Trade Remedial Measures: The government has taken trade
remedial measures to address issues related to unfair trade practices, such as
anti-dumping duties, safeguard measures, and countervailing duties, to protect
domestic industries from import surges and unfair competition.
Export Promotion of Services: The government has been
promoting services exports, particularly in the IT and BPO sectors, through
policy measures such as special economic zones (SEZs), fiscal incentives, and
support for skill development and capacity building.
Export Finance and Insurance: The government has been
providing export finance and insurance support to exporters through
institutions such as the Export-Import Bank of India (EXIM Bank) and the Export
Credit Guarantee Corporation of India (ECGC), to mitigate risks and provide
financial support for exports.
E-commerce and Digital Trade: The government has been
focusing on promoting e-commerce and digital trade as part of India’s foreign
trade policy, including measures such as e-commerce export promotion, digital
payment facilitation, and support for startups and MSMEs in the digital space.

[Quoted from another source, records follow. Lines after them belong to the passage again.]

-- ==== Sys2Proof/Laws/HostProgram.lean ====
section
/-! SUPPORT. What the host's statements do when they are run (30_encoding.md R123): one read, one write, a range of reads, the
writes of the data bytes. -/

namespace Sys2Proof.Machine

/-- One `RD`: the word appears on reg_rdata and the turn is over (R33). -/
theorem step_read {s : State} {a : BitVec 6} {rest : List Turn} (h : s.env.turns = .read a :: rest) :
    step s = .next { s with env := { s.env with turns := rest, rdata := s.readReg a } } := by
  rw [step_of_turn h]
  rfl

/-- One `WR` in IDLE to a register other than CMD (R33). -/
theorem step_write {s : State} {a : BitVec 6} {d : Word} {rest : List Turn} (h : s.env.turns = .write a d :: rest)
    (hi : s.ctl.eng = .idle) (ha : a ≠ cmdReg) : step s = .next ((s.setTurns rest).storeReg a d) := by
  rw [step_of_turn h]
  simp [turnStep, hostWrite, ha, State.writeReg, hi]

/-- No register reads the environment. -/
@[simp] theorem readReg_env (s : State) (e : Env) (a : BitVec 6) : ({ s with env := e } : State).readReg a = s.readReg a := rfl

@[simp] theorem rdRange_zero (a : Nat) : rdRange a 0 = [] := rfl

theorem rdRange_succ (a k : Nat) : rdRange a (k + 1) = .read (BitVec.ofNat 6 a) :: rdRange (a + 1) k := by
  simp only [rdRange, List.range_succ_eq_map, List.map_cons, List.map_map, Nat.add_zero, List.cons.injEq, true_and]
  exact List.map_congr_left fun i _ => by simp only [Function.comp_apply]; congr 2; omega

/-- The reads of a range, one step each: after the j-th only the turns and the word on reg_rdata have changed. -/
theorem run_rdRange {k j a : Nat} {s : State} {rest : List Turn} (hj : j < k) (h : s.env.turns = rdRange a k ++ rest) :
    Host.Core.run Sys2Proof.core (j + 1) s = .next { s with
      env := { s.env with turns := (rdRange a k).drop (j + 1) ++ rest, rdata := s.readReg (BitVec.ofNat 6 (a + j)) } } := by
  induction j generalizing k a s with
  | zero =>
    obtain ⟨k, rfl⟩ : ∃ m, k = m + 1 := ⟨k - 1, by omega⟩
    rw [rdRange_succ] at h ⊢
    rw [run_succ 0 (step_read h), run_zero]
    rfl
  | succ j ih =>
    obtain ⟨k, rfl⟩ : ∃ m, k = m + 1 := ⟨k - 1, by omega⟩
    rw [rdRange_succ] at h ⊢
    rw [run_succ (j + 1) (step_read h), ih (k := k) (a := a + 1) (by omega) rfl, show a + 1 + j = a + (j + 1) by omega]
    rfl

/-- A byte written to `OP_DATA[i]` (R37). -/
theorem storeReg_data (s : State) {i : Nat} (h : i < 8) (b : Byte) :
    s.storeReg (BitVec.ofNat 6 (0x10 + i)) (b.setWidth 32)
      = { s with ops := { s.ops with data := s.ops.data.setIfInBounds i b } } := by
  have hb : (b.setWidth 32).setWidth 8 = b := by simp
  interval_cases i <;> rw [← hb] <;> simp [State.storeReg]

/-- The writes of the data bytes, one step each: they land in OP_DATA from i on, and nothing else changes. -/
theorem run_dataWrites (l : List Byte) {i : Nat} {s : State} {rest : List Turn} (hi : s.ctl.eng = .idle)
    (hl : i + l.length ≤ 8) (h : s.env.turns = dataWrites i l ++ rest) :
    ∃ v : Vector Byte 8, Host.Core.run Sys2Proof.core l.length s
        = .next { s with ops := { s.ops with data := v }, env := { s.env with turns := rest } } ∧
      ∀ j, v[j]? = if i ≤ j ∧ j < i + l.length then l[j - i]? else s.ops.data[j]? := by
  induction l generalizing i s with
  | nil =>
    refine ⟨s.ops.data, ?_, fun j => by rw [if_neg (by simp)]⟩
    simp only [dataWrites, List.nil_append] at h
    subst h
    rfl
  | cons b l ih =>
    simp only [List.length_cons] at hl
    have ha : BitVec.ofNat 6 (0x10 + i) ≠ cmdReg := by
      have : i < 8 := by omega
      interval_cases i <;> decide
    have hs := step_write h hi ha
    rw [storeReg_data _ (by omega)] at hs
    obtain ⟨v, h1, h2⟩ := ih (i := i + 1)
      (s := { s with ops := { s.ops with data := s.ops.data.setIfInBounds i b }, env := { s.env with turns := dataWrites (i + 1) l ++ rest } })
      hi (by omega) rfl
    refine ⟨v, by rw [List.length_cons, run_succ _ hs]; exact h1, fun j => ?_⟩
    rw [h2]
    simp only [List.length_cons]
    by_cases hj : j = i
    · subst hj
      rw [if_neg (by omega), if_pos (by omega)]
      simp only [Vector.getElem?_setIfInBounds, Nat.sub_self, List.getElem?_cons_zero]
      simp
      omega
    · by_cases hr : i + 1 ≤ j ∧ j < i + 1 + l.length
      · rw [if_pos hr, if_pos (by omega), show j - i = j - (i + 1) + 1 by omega, List.getElem?_cons_succ]
      · rw [if_neg hr, if_neg (by omega), Vector.getElem?_setIfInBounds, if_neg (Ne.symm hj)]

end Sys2Proof.Machine
end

Q4. Explain the concept of food security system. What are
the flaws in Indian food security programme? What policy measures have been
undertaken by the government to ensure food security for all?
Ans4. Food security refers to a condition where all
individuals have physical, social, and economic access to sufficient, safe, and
nutritious food that meets their dietary needs and food preferences for an
active and healthy life. A food security system encompasses policies, programs,
and measures put in place by the government to ensure that all individuals,
especially the vulnerable and marginalized sections of society, have access to
adequate food at all times.
The concept of food security system involves four key
dimensions:
Availability: Ensuring that there is enough food produced or
imported to meet the food needs of the population.

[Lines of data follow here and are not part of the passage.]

/-- The scan over a stream with a header takes the bytes up to it and leaves those after it in the transport. -/
theorem run_scan_some {id : Byte} {bs d : List Byte} {rest : List RxWord} {s : State} (hs : Parsing s)
    (hp : s.parser.phase = .awaitSync) (hid : s.ops.id = id) (hans : s.env.rxAns = byteAnswers bs ++ rest)
    (h : headerTail id bs = some d) :
    ∃ pre, bs = pre ++ d ∧ Host.Core.run Sys2Proof.core pre.length s = .next
      (s.polled pre { s.parser with phase := .readData, syncSeen := true } s.buf (byteAnswers d ++ rest)) := by
  induction bs using headerTail.induct id generalizing s with
  | case1 => cases h
  | case2 b => cases h
  | case3 b x r hb ih =>
    rw [headerTail, if_pos hb] at h
    obtain ⟨pre, hpre, hrun⟩ := ih (s := s.polled [b] s.parser s.buf (byteAnswers (x :: r) ++ rest)) hs.polled hp hid rfl h
    rw [polled_polled] at hrun
    exact ⟨b :: pre, congrArg _ hpre, (run_succ _ (hs.step_other hp (rxNext_of_bytes hans) hb)).trans hrun⟩
  | case4 b r hb =>
    obtain rfl : b = syncByte := not_not.1 hb
    rw [headerTail, if_neg hb, if_pos rfl] at h
    obtain rfl := Option.some.inj h
    exact ⟨[syncByte, id], rfl, hs.run_sync_match hid hp hans⟩
  | case5 b x r hb hx ih =>
    obtain rfl : b = syncByte := not_not.1 hb
    rw [headerTail, if_neg hb, if_neg hx] at h
    obtain ⟨pre, hpre, hrun⟩ := ih (s := s.polled [syncByte, x] { s.parser with syncSeen := true, phase := .awaitSync } s.buf
      (byteAnswers r ++ rest)) hs.polled rfl hid rfl h
    rw [polled_polled] at hrun
    refine ⟨syncByte :: x :: pre, by rw [hpre]; rfl, ?_⟩
    rw [List.length_cons, List.length_cons, Nat.add_assoc, Nat.add_comm,
      run_add 2 _ (hs.run_sync_mismatch (by rw [hid]; exact hx) hp hans)]
    exact hrun

/-! ### The data bytes (R206, R207) -/

/-- The phase after c data bytes of n. -/
def dataPhase (c n : Nat) : Phase := if c = n then .awaitChecksum else .readData

theorem dataPhase_ne_done (c n : Nat) : dataPhase c n ≠ .done := by
  unfold dataPhase
  split <;> simp

/-- BUF with the bytes l stored from position c on. -/
def storedAt (v : Vector Byte 8) (c : Nat) : List Byte → Vector Byte 8
  | [] => v
  | b :: l => storedAt (v.setIfInBounds c b) (c + 1) l

theorem storedAt_get (v : Vector Byte 8) (c : Nat) (l : List Byte) (h : c + l.length ≤ 8) (j : Nat) :
    (storedAt v c l)[j]? = if c ≤ j ∧ j < c + l.length then l[j - c]? else v[j]? := by
  induction l generalizing v c with
  | nil => simp [storedAt]
  | cons b l ih =>
    simp only [List.length_cons] at h ⊢
    rw [storedAt, ih _ _ (by omega), Vector.getElem?_setIfInBounds]
    obtain hj | rfl | hj : j < c ∨ c = j ∨ c + 1 ≤ j := by omega
    · rw [if_neg (by omega), if_neg (by omega), if_neg (by omega)]
    · rw [if_neg (by omega), if_pos rfl, if_pos (by omega), if_pos (by omega), Nat.sub_self]
      rfl
    · rw [if_neg (show ¬c = j by omega), show j - c = j - (c + 1) + 1 by omega, List.getElem?_cons_succ]
      exact if_congr (by omega) rfl rfl

/-- BUF with the bytes l from position 0. -/
theorem storedAt_zero_get (v : Vector Byte 8) (l : List Byte) (h : l.length ≤ 8) (j : Nat) :
    (storedAt v 0 l)[j]? = if j < l.length then l[j]? else v[j]? := by
  rw [storedAt_get v 0 l (by omega)]
  simp

/-- Up to OP_LEN data bytes, one poll each. -/
theorem run_data {l : List Byte} {s : State} {rest : List RxWord} (hs : Parsing s) (hp : s.parser.phase = .readData)
    (hc : s.parser.count.toNat < s.ops.len.toNat) (hl : s.parser.count.toNat + l.length ≤ s.ops.len.toNat)
    (hans : s.env.rxAns = byteAnswers l ++ rest) :
    Host.Core.run Sys2Proof.core l.length s = .next (s.polled l
      { s.parser with
        phase := dataPhase (s.parser.count.toNat + l.length) s.ops.len.toNat
        count := BitVec.ofNat 4 (s.parser.count.toNat + l.length) }
      (storedAt s.buf s.parser.count.toNat l) rest) := by
  induction l generalizing s with
  | nil =>
    rw [List.length_nil, run_zero, Nat.add_zero, dataPhase, if_neg (by omega), BitVec.ofNat_toNat, BitVec.setWidth_eq, ← hp]
    exact congrArg Host.Outcome.next (polled_nil hans).symm
  | cons b l ih =>
    simp only [List.length_cons] at hl ⊢
    have hlt := s.ops.len.isLt
    by_cases hlast : s.parser.count.toNat + 1 = s.ops.len.toNat
    · obtain rfl : l = [] := List.eq_nil_of_length_eq_zero (by omega)
      rw [List.length_nil, Nat.zero_add, hlast, dataPhase, if_pos rfl, BitVec.ofNat_toNat, BitVec.setWidth_eq]
      exact run_succ 0 (hs.step_last hp (rxNext_of_bytes hans) hlast)
    · have hsucc : (s.parser.count + 1).toNat = s.parser.count.toNat + 1 := by bv_omega
      have hrest := ih (s := s.polled [b] { s.parser with count := s.parser.count + 1 }
        (s.buf.setIfInBounds s.parser.count.toNat b) (byteAnswers l ++ rest)) hs.polled hp (by simp; omega) (by simp; omega) rfl
      rw [polled_polled] at hrest
      simp only [polled_parser, polled_ops, polled_buf, hsucc, Nat.add_assoc, Nat.add_comm 1] at hrest
      exact (run_succ _ (hs.step_more hp (rxNext_of_bytes hans) (by omega))).trans hrest

/-- The data bytes from the first on. -/
theorem run_data_from_zero {l : List Byte} {s : State} {rest : List RxWord} (hs : Parsing s) (hp : s.parser.phase = .readData)
    (hc : s.parser.count = 0) (h1 : 1 ≤ s.ops.len.toNat) (hl : l.length ≤ s.ops.len.toNat)
    (hans : s.env.rxAns = byteAnswers l ++ rest) :
    Host.Core.run Sys2Proof.core l.length s = .next (s.polled l
      { s.parser with phase := dataPhase l.length s.ops.len.toNat, count := BitVec.ofNat 4 l.length }
      (storedAt s.buf 0 l) rest) := by
  have h0 : s.parser.count.toNat = 0 := by rw [hc]; rfl
  have hdata := run_data hs hp (by omega) (by omega) hans
  rwa [h0, Nat.zero_add] at hdata

/-- All the data bytes: the checksum is awaited and COUNT is OP_LEN. -/
theorem run_data_all {l : List Byte} {s : State} {rest : List RxWord} (hs : Parsing s) (hp : s.parser.phase = .readData)
    (hc : s.parser.count = 0) (h1 : 1 ≤ s.ops.len.toNat) (hl : l.length = s.ops.len.toNat)
    (hans : s.env.rxAns = byteAnswers l ++ rest) :
    Host.Core.run Sys2Proof.core l.length s = .next (s.polled l
      { s.parser with phase := .awaitChecksum, count := s.ops.len } (storedAt s.buf 0 l) rest) := by
  rw [run_data_from_zero hs hp hc h1 hl.le hans, dataPhase, if_pos hl, hl, BitVec.ofNat_toNat, BitVec.setWidth_eq]

/-! ### A frame that is read back (43_resync_parser.md section 6) -/

/-- Settles O45: header, data bytes and checksum in turn. -/
theorem sentFrameIsReadBack : Obligations.SentFrameIsReadBack := by
  intro s d data c rest hb ho hk ht hd hp h1 h8 hlen hans
  have hs : Parsing s := ⟨hb, ho, hk, ht⟩
  have hans' : s.env.rxAns = ⟨1, 0x55, 0⟩ :: ⟨1, s.ops.id, 0⟩ :: (byteAnswers data ++ ⟨1, c, 0⟩ :: rest) := by
    simp [hans, byteAnswers]
  have hheader := hs.run_sync_match rfl (by rw [hp]) hans'
  rw [hp] at hheader
  have hdata := run_data_all (l := data) (rest := ⟨1, c, 0⟩ :: rest) (s := s.polled [0x55, s.ops.id]
    ⟨.readData, true, 0, 0, false, 0⟩ s.buf _) hs.polled rfl rfl (by rw [polled_ops, hlen]; exact h1) hlen.symm rfl
  rw [polled_polled] at hdata
  have hchk := Parsing.step_checksum (s := s.polled ([0x55, s.ops.id] ++ data) ⟨.awaitChecksum, true, s.ops.len, 0, false, 0⟩
    (storedAt s.buf 0 data) (⟨1, c, 0⟩ :: rest)) hs.polled hd rfl (rxNext_of_cons rfl)
  rw [polled_polled] at hchk
  refine ⟨storedAt s.buf 0 data, ?_, toList_of_get (storedAt_zero_get _ _ h8)⟩
  rw [show data.length + 3 = 2 + (data.length + 1) by omega, run_add 2 _ hheader, run_add _ 1 hdata]
  exact run_succ 0 hchk

/-! ### The end of a READ_FRAME (R240, R213) -/

@[simp] theorem serveDelay_parser (s : State) : s.serveDelay.parser = s.parser := rfl

/-- The end of the trailing delay selects the result. -/
theorem step_select {s : State} (hb : s.ctl.eng = .busy) (ho : s.ctl.curOp = .readFrame) (hk : s.ctl.stepNo = 10)
    (ht : s.env.turns = []) : step s = .next (s.serveDelay.setStep 11).selectResult := by
  have ha : s.action = .delay s.active.ifsNs := by
    rw [action_readFrame hb ho, hk]
    rfl
  have ha' : (s.serveDelay.setStep 11).action = .select := action_readFrame (s := s.serveDelay.setStep 11) hb ho
  rw [step_of_no_turn ht (not_halted_of_action (by simp [ha])), engineMove_delay ha,
    nextStep_of_action (show s.serveDelay.ctl.stepNo + 1 = 11 by rw [show s.serveDelay.ctl.stepNo = 10 from hk]; rfl) ha']
  rfl

/-- R_CODE, R_COUNT and R_CHK as the parser's registers give them where no read error stopped it (R213, R50). -/
def Parser.outcome (p : Parser) : RCode × BitVec 4 × Byte :=
  if p.syncSeen = false then (.syncByteNotReceivedBack, 0, 0)
  else match p.phase with
    | .awaitSync => (.idByteNotReceivedBack, 0, 0)
    | .awaitId => (.idByteNotReceivedBack, 0, 0)
    | .readData => if p.count = 0 then (.deviceTimeoutNoResponse, 0, 0) else (.onlyPartialResponse, p.count, 0)
    | .awaitChecksum => (.noChecksumReceived, 0, 0)
    | .done => (.ok, 0, p.chk)

namespace Parser

variable {p : Parser}

theorem outcome_of_unseen (h : p.syncSeen = false) : p.outcome = (.syncByteNotReceivedBack, 0, 0) := if_pos h

variable (hy : p.syncSeen = true)
include hy

theorem outcome_of_scan (hp : p.phase = .awaitSync ∨ p.phase = .awaitId) : p.outcome = (.idByteNotReceivedBack, 0, 0) := by
  rcases hp with hp | hp <;> simp [outcome, hy, hp]

theorem outcome_of_no_data (hp : p.phase = .readData) (hc : p.count = 0) : p.outcome = (.deviceTimeoutNoResponse, 0, 0) := by
  simp [outcome, hy, hp, hc]

theorem outcome_of_some_data (hp : p.phase = .readData) (hc : p.count ≠ 0) :
    p.outcome = (.onlyPartialResponse, p.count, 0) := by
  simp only [outcome, hy, hp, if_neg hc]
  rfl

theorem outcome_of_all_data (hp : p.phase = .awaitChecksum) : p.outcome = (.noChecksumReceived, 0, 0) := by
  simp [outcome, hy, hp]

theorem outcome_of_done (hp : p.phase = .done) : p.outcome = (.ok, 0, p.chk) := by
  simp [outcome, hy, hp]

end Parser

theorem selectResult_of_error {s : State} (h : s.parser.rxErrV = true) :
    s.selectResult = s.complete .transportError 0 0 s.parser.rxErr := if_pos h

theorem selectResult_of_no_error {s : State} (h : s.parser.rxErrV = false) :
    s.selectResult = s.complete s.parser.outcome.1 s.parser.outcome.2.1 s.parser.outcome.2.2 0 := by
  unfold State.selectResult State.classify Parser.outcome
  rw [h, if_neg Bool.false_ne_true]
  cases s.parser.syncSeen
  · rfl
  · cases s.parser.phase
    case readData =>
      by_cases hc : s.parser.count = 0
      · simp only [if_pos hc]
        rfl
      · simp only [if_neg hc]
        rfl
    all_goals rfl

/-- Settles O43: the selection ends the command either with RXERR or with the parser's outcome. -/
theorem readFrameResultSelection : Obligations.ReadFrameResultSelection := by
  intro s hb ho hk ht
  refine ⟨_, step_select hb ho hk ht, ?_⟩
  by_cases he : s.parser.rxErrV = true
  · rw [selectResult_of_error (by exact he)]
    exact ⟨rfl, rfl, rfl, rfl, rfl, fun _ => ⟨rfl, rfl, rfl, rfl⟩, fun h => by simp [he] at h⟩
  · rw [selectResult_of_no_error (by exact eq_false_of_ne_true he)]
    refine ⟨rfl, rfl, rfl, rfl, rfl, fun h => absurd h he, fun _ => ⟨rfl, fun hy => ?_, fun hy => ⟨?_, ?_, ?_, ?_, ?_⟩⟩⟩
    · simp [Parser.outcome_of_unseen hy]
    · intro hp; simp [Parser.outcome_of_scan hy hp]
    · rintro ⟨hp, hc⟩; simp [Parser.outcome_of_no_data hy hp hc]
    · rintro ⟨hp, hc⟩; simp [Parser.outcome_of_some_data hy hp hc]
    · intro hp; simp [Parser.outcome_of_all_data hy hp]
    · intro hp; simp [Parser.outcome_of_done hy hp]

/-! ### READ_FRAME over a stream with silence after it -/

/-- u has ended the command under way in s with the outcome o and no error; what the parse left in s stands. -/
def EndedWith (s u : State) (o : RCode × BitVec 4 × Byte) : Prop :=
  u.ctl.eng = .idle ∧ u.res.done = true ∧ (u.res.code, u.res.count, u.res.chk) = o ∧ u.res.err = 0 ∧ u.buf = s.buf ∧
    u.ops = s.ops ∧ u.frame = s.frame ∧ u.line = s.line ∧ u.active = s.active

theorem endedWith_select {s : State} (h : s.parser.rxErrV = false) :
    EndedWith s (s.serveDelay.setStep 11).selectResult s.parser.outcome := by
  rw [selectResult_of_no_error (by exact h)]
  exact ⟨rfl, rfl, rfl, rfl, rfl, rfl, rfl, rfl, rfl⟩

namespace Parsing

variable {s : State} (hs : Parsing s) {d : Nat} {rest : List RxWord} (hd : s.active.ifsNs = some d)
  (he : s.parser.rxErrV = false)
include hs hd he

/-- A silent transport ends the command in two steps, with what the parser has reached. -/
theorem run_silent_end (hp : s.parser.phase ≠ .done) (hans : s.env.rxAns = ⟨0, 0, 0⟩ :: rest) :
    ∃ u, Host.Core.run Sys2Proof.core 2 s = .next u ∧ EndedWith s u s.parser.outcome :=
  ⟨_, (run_succ 1 (hs.step_silent hd hp (rxNext_of_cons hans))).trans
    (run_succ 0 (step_select hs.eng hs.op rfl hs.turns)), endedWith_select he⟩

/-- A byte for the checksum ends the command in two steps, with Ok. -/
theorem run_checksum_end {b : Byte} (hp : s.parser.phase = .awaitChecksum) (hy : s.parser.syncSeen = true)
    (hans : s.env.rxAns = ⟨1, b, 0⟩ :: rest) :
    ∃ u, Host.Core.run Sys2Proof.core 2 s = .next u ∧ EndedWith s u (.ok, 0, b) := by
  refine ⟨_, (run_succ 1 (hs.step_checksum hd hp (rxNext_of_cons hans))).trans
    (run_succ 0 (step_select hs.eng hs.op rfl hs.turns)), ?_⟩
  have hend := endedWith_select (s := ((s.polled [b] { s.parser with chk := b, phase := .done } s.buf rest).setStep 10).loadDelay
    (BitVec.ofNat 32 d)) he
  rwa [Parser.outcome_of_done (by exact hy) rfl] at hend

end Parsing

/-- The bytes l stored in BUF from position 0, read position by position. -/
theorem storedAt_zero_getD (v : Vector Byte 8) (l : List Byte) (h : l.length ≤ 8) (j : Fin 8) :
    (storedAt v 0 l)[j] = l.getD j.val v[j] := by
  have hj := storedAt_zero_get v l h j.val
  rw [Vector.getElem?_eq_getElem j.isLt] at hj
  rw [List.getD_eq_getElem?_getD]
  split at hj
  · rw [← hj]
    rfl
  · rw [List.getElem?_eq_none (by omega)]
    rw [Vector.getElem?_eq_getElem j.isLt] at hj
    exact Option.some.inj hj

/-- A stream that is silent after bs. -/
theorem silentAfter_append (bs : List Byte) (rest : List RxWord) :
    silentAfter bs ++ rest = byteAnswers bs ++ ⟨0, 0, 0⟩ :: rest := by
  simp [silentAfter, byteAnswers]

/-- The answers before, at and after position n. -/
theorem byteAnswers_eq_of_lt {l : List Byte} {n : Nat} (h : n < l.length) :
    byteAnswers l = byteAnswers (l.take n) ++ ⟨1, l[n], 0⟩ :: byteAnswers (l.drop (n + 1)) := by
  conv_lhs => rw [← List.take_append_drop n l, List.drop_eq_getElem_cons h]
  exact List.map_append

Accessibility: Ensuring that food is physically and
economically accessible to all individuals, including the poor and vulnerable,
without any discrimination.
Utilization: Ensuring that food is used effectively to meet
the dietary needs and nutritional requirements of individuals, and promoting
awareness about proper nutrition and hygiene practices.
Stability: Ensuring that access to food is stable and not
subject to sudden shocks or disruptions, such as natural disasters, conflicts,
or price fluctuations.
Flaws in Indian Food Security Programme:
While the Indian government has implemented various food
security programs to address the issue of hunger and malnutrition, there are
some flaws in the Indian food security program, including:
Targeting and Identification of Beneficiaries: The
identification and targeting of beneficiaries under the food security programs
in India have been criticized for being inefficient and not reaching the
intended beneficiaries effectively. There have been issues of exclusion of
deserving beneficiaries and inclusion of ineligible beneficiaries, leading to
leakages and inefficiencies in the system.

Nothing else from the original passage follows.